There are some risks with foods high in oxalates (especially bladder stones), but many experts feel that they are not a big deal as long as they are only a part of a varied diet, and the tortoise is properly hydrated.


----------



## tortoisenerd (Feb 10, 2010)

Dandelion/mustard/collard/mustard greens. Chard. Watercress. Spinach (too high in my opinion to feed). Turnip greens are one of the few greens you can get at the grocery store that are low. The lettuces are all low except mizuna, chard, and spinach in spring mix. Also, keep in mind that published oxalic acid contents vary wildly source to source. Not sure why yet, but it is confusing. I find it easier to have a never feed, feed occasionally, and feed in any amount type of list, than to try and compare them. Best wishes.


----------



## jackportd (Feb 19, 2010)

Hi,
Is it really oxalic acid? I would not be surprised, but I always thought it was poisonous. This is why one is not supposed to eat rhubarb leaves, because they contain it.
Neutralising an acid is very difficult in cooking. The only alkaline foodstuff that I have heard of is egg white, but that would coagulate in the soup and have to be drained off. You could try it, though.


----------



## -EJ (Feb 20, 2010)

Oxalilates and Oxcalic acid are very different. Oxalilates are the binded results... Oxalic acid is the component that binds to form Oxalilates.

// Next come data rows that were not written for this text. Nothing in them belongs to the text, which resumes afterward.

/-- A CTLn_CARRIER value meets R200 under a period in tick units and a number of passes. -/
def carrierOk (c : Word) (period passes : Nat) : Bool :=
  if bit c 31 then
    let m := bits c 30 24
    decide (1 ≤ m) && decide (m % passes = 0) && decide (15000 * m ≤ period)
  else decide (7500 ≤ bits c 20 0)

/-- The output of phase p, and the SD channel of phase a, b, c (R204). -/
def phaseOut (d : Dev) (n p : Nat) : Nat := d.fld (CTL_PMAP n) (6 * p + 5) (6 * p)
def phaseCh (d : Dev) (n i : Nat) : Nat := d.fld (CTL_SMAP n) (5 * i + 4) (5 * i)

/-- An SD channel that a lane can measure with: named, and its group enabled. -/
def sdReady (d : Dev) (ch : Nat) : Bool := decide (ch < 24) && d.flag (CTL_SDGRP (ch / 8)) 0

/-- The lane has every output and current channel it needs (R204). -/
def laneEquipped (d : Dev) (n : Nat) : Bool :=
  let outs := if d.kind n = 1 then 3 else 4
  let chs := if d.kind n = 1 ∧ d.flag (CTL_CFG n) 2 = true then 3 else 2
  (List.range outs).all (fun p => decide (phaseOut d n p ≠ 63)) && (List.range chs).all (fun i => sdReady d (phaseCh d n i))

/-- A PMAP value that R204 refuses. -/
def pmapBad (d : Dev) (n : Nat) (v : Word) : Bool :=
  (List.range 4).any (fun p =>
    let o := bits v (6 * p + 5) (6 * p)
    decide (o ≠ 63) && (decide (47 < o) ||
      (d.flag CTL_PAIRMODE (o / 2) && decide (o % 2 = 1)) ||
      (List.range 16).any (fun k => decide (k ≠ n) && (List.range 4).any (fun q => decide (phaseOut d k q = o)))))

/-- A lane of a servo or a chopper stepper (R186). -/
def laneKind (d : Dev) (n : Nat) : Bool := decide (d.kind n = 1) || decide (d.kind n = 2)

/-- The lane runs passes (R187). -/
def laneRuns (d : Dev) (n : Fin 16) : Bool :=
  decide (d.mode = .run) && !d.halted && laneKind d n && d.flag (AX_CTRL n) 0 && !d.flag (CTL_STAT n) 9 &&
    (d.axis n).on

/-- The committed carriers are checked again at an edge at which a new period or new PASSES take effect, once every write of the
edge has committed; `old` is the device before them (R200). -/
def carrierRecheck (old d : Dev) : Dev :=
  forAll 16 (fun n d =>
    if laneKind d n && (decide (d.period ≠ old.period) || decide (passCount d n ≠ passCount old n)) &&
        !carrierOk (d.reg (CTL_CARRIER n)) d.period (passCount d n) then
      let d := laneNote (Fin.ofNat 16 n) 8 d
      d.setLane (Fin.ofNat 16 n) { d.lane (Fin.ofNat 16 n) with badCar := true, drive := false }
    else d) d

/-! ## Commits of the lane's registers -/

/-- A gain value that R193 refuses, by offset in the lane window. -/
def gainBad (offset : Nat) (v : Word) : Bool :=
  if offset = 0x1C then false
  else if !fFinite v then true
  else if offset = 0x24 then fLt v 0 || fLt 0x40000000 v
  else if offset = 0x48 then !fLt 0 v
  else if offset = 0x4C then fLt v 0 || fLt fOne v
  else if 0x20 ≤ offset ∧ offset ≤ 0x44 then fLt v 0
  else false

Opuntia cactus is very high in Oxalilates but is said to be a good form of calcium for tortoises... it is.

Make sure you can see the difference.



Madkins007 said:


> This is my favorite link about oxalic acid- http://oxalicacidinfo.com/
> 
> When we look at the levels of oxalates in foods, it is unfortunate that we often do not know what part of the plant was measured, or if the food was cooked or prepared in some way since cooking seems to activate or amplify the effects.
> 
> ...


----------



## Madkins007 (Feb 20, 2010)

-EJ said:


> Oxalilates and Oxcalic acid are very different. Oxalilates are the binded results... Oxalic acid is the component that binds to form Oxalilates.
> 
> Opuntia cactus is very high in Oxalilates but is said to be a good form of calcium for tortoises... it is.
> 
> Make sure you can see the difference.



Chemistry is not my bag, but the only place on-line I find the word 'Oxalilate' when I googled it was this post. Oxalate has some chemical connection to oxalic acid that is close enough that most articles I find on-line seem to use it interchangeably. 

The Wikipedia article, for example (http://en.wikipedia.org/wiki/Oxalate) mentions the oxalate levels in plants as if it means the same thing, and I have seen that in other articles as well. If it is wrong, at least I am in good company in my error.



jackportd said:


> Hi,
> Is it really oxalic acid? I would not be surprised, but I always thought it was poisonous. This is why one is not supposed to eat rhubarb leaves, because they contain it.
> Neutralising an acid is very difficult in cooking. The only alkaline foodstuff that I have heard of is egg white, but that would coagulate in the soup and have to be drained off. You could try it, though.



Oxalic acid is only risky in the right dose. There are a lot of perfectly human edible plants that have the stuff, like spinach and parsley, but when the levels get TOO high, as in rhubarb, it is dangerous.


----------